Husky chief executive Rob Peabody defended the deal as good for both companies' shareholders in a conference call on Monday. He said it offered a rich premium for MEG stock owners – 37 per cent from the closing price last Friday – while increasing Husky’s per-share cash flow and bringing new technology and investment opportunities.
The Husky CEO said oil sands producers must have access to processing operations in order to maximize the return on their investments.
“We just believe this is a real compelling offer,” Mr. Peabody said. “This is a real hand-in-glove sort of deal – it just fits together very well.”

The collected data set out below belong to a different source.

-- ==== Sys2Proof/Decode.lean ====
section
/-!
DEFINITION. The decoder and the encoder of the native operation word (R26 to R35, R45, R53, R54).

Eight bytes, least significant first (R3), are one operation word; every word is some operation, an unassigned opcode
included, so the only thing the decoder turns away is a run of fewer than eight bytes.
-/

namespace Sys2Proof

/-- A field of a word: `n` bits from bit `lo` up. -/
abbrev field (w : Dword) (lo n : Nat) : BitVec n := w.extractLsb' lo n

/-- CH, NW, KP and KN of a word (R26). -/
def readCtl (w : Dword) : Ctl :=
  { ch := w.getLsbD 53, nw := w.getLsbD 52, kp := field w 49 3, kn := w.getLsbD 48 }

/-- Format A of classes 0 and 1 (R26, R30). -/
def readFmtA (w : Dword) : FmtA :=
  { c := readCtl w, d := field w 40 8, sa := field w 32 8, sb := field w 24 8, sc := field w 16 8
    ty := field w 12 4, rm := field w 10 2, sat := w.getLsbD 9, opb := field w 0 9 }

/-- Format A of classes 2 to 7 (R26, R30). -/
def readFmtW (w : Dword) : FmtW :=
  { c := readCtl w, d := field w 40 8, sa := field w 32 8, sb := field w 24 8, sc := field w 16 8, m := field w 0 16 }

/-- Format I (R29). -/
def readFmtI (w : Dword) : FmtI :=
  { c := readCtl w, d := field w 40 8, sa := field w 32 8, imm := field w 0 32 }

/-- Format M (R32). -/
def readFmtM (w : Dword) : FmtM :=
  { c := readCtl w, d := field w 40 8, sa := field w 32 8, sb := field w 24 8, sc := field w 16 8
    str := field w 12 4, spc := field w 9 3, sz := field w 6 3, sco := field w 3 3, cp := field w 0 3 }

/-- Format B (R29, R35). -/
def readFmtB (w : Dword) : FmtB :=
  { c := readCtl w, d := field w 40 8, sa := field w 32 8, disp := field w 0 32 }

/-- Format C (R33). -/
def readFmtC (w : Dword) : FmtC :=
  { c := readCtl w, d := field w 40 8, sa := field w 32 8, sb := field w 24 8
    rsv := w.getLsbD 23, far := w.getLsbD 22, near := w.getLsbD 21, acq := w.getLsbD 20, rel := w.getLsbD 19
    scope := field w 16 3, mask := field w 0 16 }

/-- Format X (R34). -/
def readFmtX (w : Dword) : FmtX :=
  { c := readCtl w, d := field w 40 8, sa := field w 32 8, sb := field w 24 8, sc := field w 16 8
    fa := field w 12 4, fb := field w 8 4, str := field w 4 4, xb := field w 0 4 }

/-- Format P, the REP word (R45). -/
def readFmtP (w : Dword) : FmtP :=
  { hi := field w 48 6, n1 := field w 42 6, sd := field w 39 3, sa := field w 36 3, sb := field w 33 3
    sc := field w 30 3, lo := field w 0 30 }

/-- One bit of a word. -/
abbrev bit1 (b : Bool) : BitVec 1 := BitVec.ofBool b

/-- A field put at its place in a word: bit 0 of `x` becomes bit `lo`. -/
abbrev place {n : Nat} (x : BitVec n) (lo : Nat) : Dword := x.setWidth 64 <<< lo

/-- The upper 16 bits of every word but REP's: class, opcode and control fields (R26). -/
def writeCtl (cls op : Nat) (c : Ctl) : Dword :=
  place (BitVec.ofNat 3 cls) 61 ||| place (BitVec.ofNat 7 op) 54 ||| place (bit1 c.ch) 53 ||| place (bit1 c.nw) 52 |||
    place c.kp 49 ||| place (bit1 c.kn) 48

/-- Format A of classes 0 and 1 (R26, R30). -/
def writeFmtA (cls op : Nat) (f : FmtA) : Dword :=
  writeCtl cls op f.c ||| place f.d 40 ||| place f.sa 32 ||| place f.sb 24 ||| place f.sc 16 ||| place f.ty 12 |||
    place f.rm 10 ||| place (bit1 f.sat) 9 ||| place f.opb 0

/-- Format A of classes 2 to 7 (R26, R30). -/
def writeFmtW (cls op : Nat) (f : FmtW) : Dword :=
  writeCtl cls op f.c ||| place f.d 40 ||| place f.sa 32 ||| place f.sb 24 ||| place f.sc 16 ||| place f.m 0

/-- Format I (R29). -/
def writeFmtI (cls op : Nat) (f : FmtI) : Dword :=
  writeCtl cls op f.c ||| place f.d 40 ||| place f.sa 32 ||| place f.imm 0

/-- Format M (R32). -/
def writeFmtM (cls op : Nat) (f : FmtM) : Dword :=
  writeCtl cls op f.c ||| place f.d 40 ||| place f.sa 32 ||| place f.sb 24 ||| place f.sc 16 ||| place f.str 12 |||
    place f.spc 9 ||| place f.sz 6 ||| place f.sco 3 ||| place f.cp 0

/-- Format B (R29). -/
def writeFmtB (cls op : Nat) (f : FmtB) : Dword :=
  writeCtl cls op f.c ||| place f.d 40 ||| place f.sa 32 ||| place f.disp 0

/-- Format C (R33). -/
def writeFmtC (cls op : Nat) (f : FmtC) : Dword :=
  writeCtl cls op f.c ||| place f.d 40 ||| place f.sa 32 ||| place f.sb 24 ||| place (bit1 f.rsv) 23 |||
    place (bit1 f.far) 22 ||| place (bit1 f.near) 21 ||| place (bit1 f.acq) 20 ||| place (bit1 f.rel) 19 |||
    place f.scope 16 ||| place f.mask 0

/-- Format X (R34). -/
def writeFmtX (cls op : Nat) (f : FmtX) : Dword :=
  writeCtl cls op f.c ||| place f.d 40 ||| place f.sa 32 ||| place f.sb 24 ||| place f.sc 16 ||| place f.fa 12 |||
    place f.fb 8 ||| place f.str 4 ||| place f.xb 0

/-- Format P: class 7, opcode 0 (R45). -/
def writeFmtP (f : FmtP) : Dword :=
  place (7 : BitVec 3) 61 ||| place f.hi 48 ||| place f.n1 42 ||| place f.sd 39 ||| place f.sa 36 ||| place f.sb 33 |||
    place f.sc 30 ||| place f.lo 0

/-- Class 0 of the opcode map (R53). -/
def decodeScalar (op : Nat) (w : Dword) : Instr :=
  match op with
  | 0x00 => .sadd (readFmtA w)
  | 0x01 => .ssub (readFmtA w)
  | 0x02 => .saddc (readFmtA w)
  | 0x03 => .ssubb (readFmtA w)
  | 0x04 => .smul (readFmtA w)
  | 0x05 => .smulhs (readFmtA w)
  | 0x06 => .smulhz (readFmtA w)
  | 0x08 => .sand (readFmtA w)
  | 0x09 => .sor (readFmtA w)
  | 0x0A => .sxor (readFmtA w)
  | 0x0B => .sandn (readFmtA w)
  | 0x0C => .sshl (readFmtA w)
  | 0x0D => .sshrz (readFmtA w)
  | 0x0E => .sshrs (readFmtA w)
  | 0x0F => .srot (readFmtA w)
  | 0x10 => .sbfx (readFmtA w)
  | 0x11 => .sbfi (readFmtA w)
  | 0x12 => .sclz (readFmtA w)
  | 0x13 => .sctz (readFmtA w)
  | 0x14 => .spopc (readFmtA w)
  | 0x15 => .sbrev (readFmtA w)
  | 0x18 => .smins (readFmtA w)
  | 0x19 => .sminz (readFmtA w)
  | 0x1A => .smaxs (readFmtA w)
  | 0x1B => .smaxz (readFmtA w)
  | 0x1C => .scmp (readFmtA w)
  | 0x1D => .ssel (readFmtA w)
  | 0x20 => .smov (readFmtA w)
  | 0x21 => .smovi (readFmtI w)
  | 0x28 => .sadd64 (readFmtA w)
  | 0x29 => .ssub64 (readFmtA w)
  | 0x2A => .sshl64 (readFmtA w)
  | 0x2B => .sshr64 (readFmtA w)
  | 0x2C => .smul64 (readFmtA w)
  | _ => .unassignedOpcode w

/-- Class 1 of the opcode map (R53). -/
def decodeVector (op : Nat) (w : Dword) : Instr :=
  match op with
  | 0x00 => .vadd (readFmtA w)
  | 0x01 => .vsub (readFmtA w)
  | 0x02 => .vmul (readFmtA w)
  | 0x03 => .vmulhs (readFmtA w)
  | 0x04 => .vmulhz (readFmtA w)
  | 0x05 => .vmad (readFmtA w)
  | 0x08 => .vand (readFmtA w)
  | 0x09 => .vor (readFmtA w)
  | 0x0A => .vxor (readFmtA w)
  | 0x0B => .vandn (readFmtA w)
  | 0x0C => .vshl (readFmtA w)
  | 0x0D => .vshrz (readFmtA w)
  | 0x0E => .vshrs (readFmtA w)
  | 0x10 => .vmins (readFmtA w)
  | 0x11 => .vminz (readFmtA w)
  | 0x12 => .vmaxs (readFmtA w)
  | 0x13 => .vmaxz (readFmtA w)
  | 0x14 => .vabs (readFmtA w)
  | 0x15 => .vcmp (readFmtA w)
  | 0x16 => .vsel (readFmtA w)
  | 0x17 => .vmov (readFmtA w)
  | 0x18 => .vbfx (readFmtA w)
  | 0x19 => .vbfi (readFmtA w)
  | 0x1A => .vpopc (readFmtA w)
  | 0x1B => .vclz (readFmtA w)
  | 0x1C => .vadd64 (readFmtA w)
  | 0x1D => .vqdot (readFmtA w)
  | 0x20 => .vfadd (readFmtA w)
  | 0x21 => .vfsub (readFmtA w)
  | 0x22 => .vfmul (readFmtA w)
  | 0x23 => .vfma (readFmtA w)
  | 0x24 => .vfmin (readFmtA w)
  | 0x25 => .vfmax (readFmtA w)
  | 0x26 => .vfcmp (readFmtA w)
  | 0x27 => .vfclass (readFmtA w)
  | 0x28 => .vfcvt (readFmtA w)
  | 0x29 => .vcvti (readFmtA w)
  | 0x2A => .vfrnd (readFmtA w)
  | 0x2B => .vhfma (readFmtA w)
  | 0x2C => .vhdot (readFmtA w)
  | 0x30 => .vrcp (readFmtA w)
  | 0x31 => .vrsq (readFmtA w)
  | 0x32 => .vsqrt (readFmtA w)
  | 0x33 => .vexp2 (readFmtA w)
  | 0x34 => .vlog2 (readFmtA w)
  | 0x35 => .vsin (readFmtA w)
  | 0x36 => .vcos (readFmtA w)
  | 0x37 => .vtanh (readFmtA w)
  | 0x40 => .vshfl (readFmtA w)
  | 0x41 => .vshflx (readFmtA w)
  | 0x42 => .vshflup (readFmtA w)
  | 0x43 => .vshfldn (readFmtA w)
  | 0x44 => .vreadl (readFmtA w)
  | 0x45 => .vwritel (readFmtA w)
  | 0x46 => .vballot (readFmtA w)
  | 0x47 => .vany (readFmtA w)
  | 0x48 => .vall (readFmtA w)
  | 0x49 => .vredadd (readFmtA w)
  | 0x4A => .vredmin (readFmtA w)
  | 0x4B => .vredmax (readFmtA w)
  | 0x4C => .vscan (readFmtA w)
  | 0x50 => .kand (readFmtA w)
  | 0x51 => .kor (readFmtA w)
  | 0x52 => .kxor (readFmtA w)
  | 0x53 => .knot (readFmtA w)
  | 0x54 => if w.getLsbD 0 then .kmovFs (readFmtA w) else .kmov (readFmtA w)
  | _ => .unassignedOpcode w

/-- Class 2 of the opcode map (R53). -/
def decodeMemory (op : Nat) (w : Dword) : Instr :=
  match op with
  | 0x00 => .ld (readFmtM w)
  | 0x01 => .st (readFmtM w)
  | 0x02 => .vld (readFmtM w)
  | 0x03 => .vst (readFmtM w)
  | 0x04 => .vldb (readFmtM w)
  | 0x05 => .vstb (readFmtM w)
  | 0x08 => .atom (readFmtM w)
  | 0x09 => .red (readFmtM w)
  | 0x0C => .pref (readFmtM w)
  | 0x0D => .ipref (readFmtB w)
  | 0x10 => .fence (readFmtC w)
  | 0x11 => .fencew (readFmtC w)
  | _ => .unassignedOpcode w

MEG issued a statement, telling shareholders it would respond to the Husky offer after the would-be acquirer releases its formal circular on Tuesday. The company produces nearly 100,000 barrels a day of bitumen from steam-assisted, gravity-drainage (SAGD) operations, primarily at its low-cost Christina Lake facility.
MEG’s share price climbed sharply between April and July, but then slumped as investors focused on the growing differential between North America’s benchmark, West Texas intermediate, and Western Canadian Select, the trendsetter for oil sands bitumen. That gap, normally around US$15 a barrel, has widened to US$35 in recent weeks.
In a note on Monday, Royal Bank of Canada analyst Greg Pardy said Husky will likely have to sweeten its bid to close the deal after having been rebuffed by the MEG board.
Mr. Pardy said the acquisition will benefit Husky in the longer run, but will raise investor concerns about its increased exposure to heavy-oil differentials.
MEG shareholders are being offered the option of taking $11 cash, or 0.485 Husky shares, in exchange for their MEG stock, but with a $1-billion limit on the cash component that is meant to limit the debt Husky would have to take on. Given the large share component, Husky will have to readjust its offer if its stock loses value between last Friday and the January, 2019, deadline for tendering into the deal, Mr. Pardy said.
Mr. Peabody said MEG has quality assets but is hampered by too much debt and an inability to process its bitumen, leaving it overly exposed to the light-heavy differential. He said Husky has several strategies to avoid reliance on WCS, including expanding its own heavy-oil refining capacity in the United States, and locking in pipeline space to premium markets.
While the two companies combined would produce 400,000 b/d of heavy crude in 2020, Husky will have processing and transportation capacity for 375,000 b/d.
Husky also expects to be able to save $200-million in annual costs in the combined companies, including $100-million by reducing borrowing costs on MEG’s $3.1-billion in debt. The company would also reduce duplication at corporate head office in Calgary, but Mr. Peabody said he expects that in the medium term, the combined operations would require more people because of growth.
In a note on Monday, Moody’s Investor Services Inc. said the proposed acquisition would raise credit concerns for Husky due to the increased debt load and greater exposure to heavy-oil differentials. However, it said Husky should be able to absorb the debt and Moody’s would likely affirm its credit rating.
Oil sands heavyweights Suncor Energy Inc. and Imperial Oil Ltd. could also have a look at MEG, Phil Skolnick, analyst at Eight Capital, said in a note to clients. However, Mr. Peabody said on Monday that he does not believe other companies would gain the same benefits from an acquisition of MEG.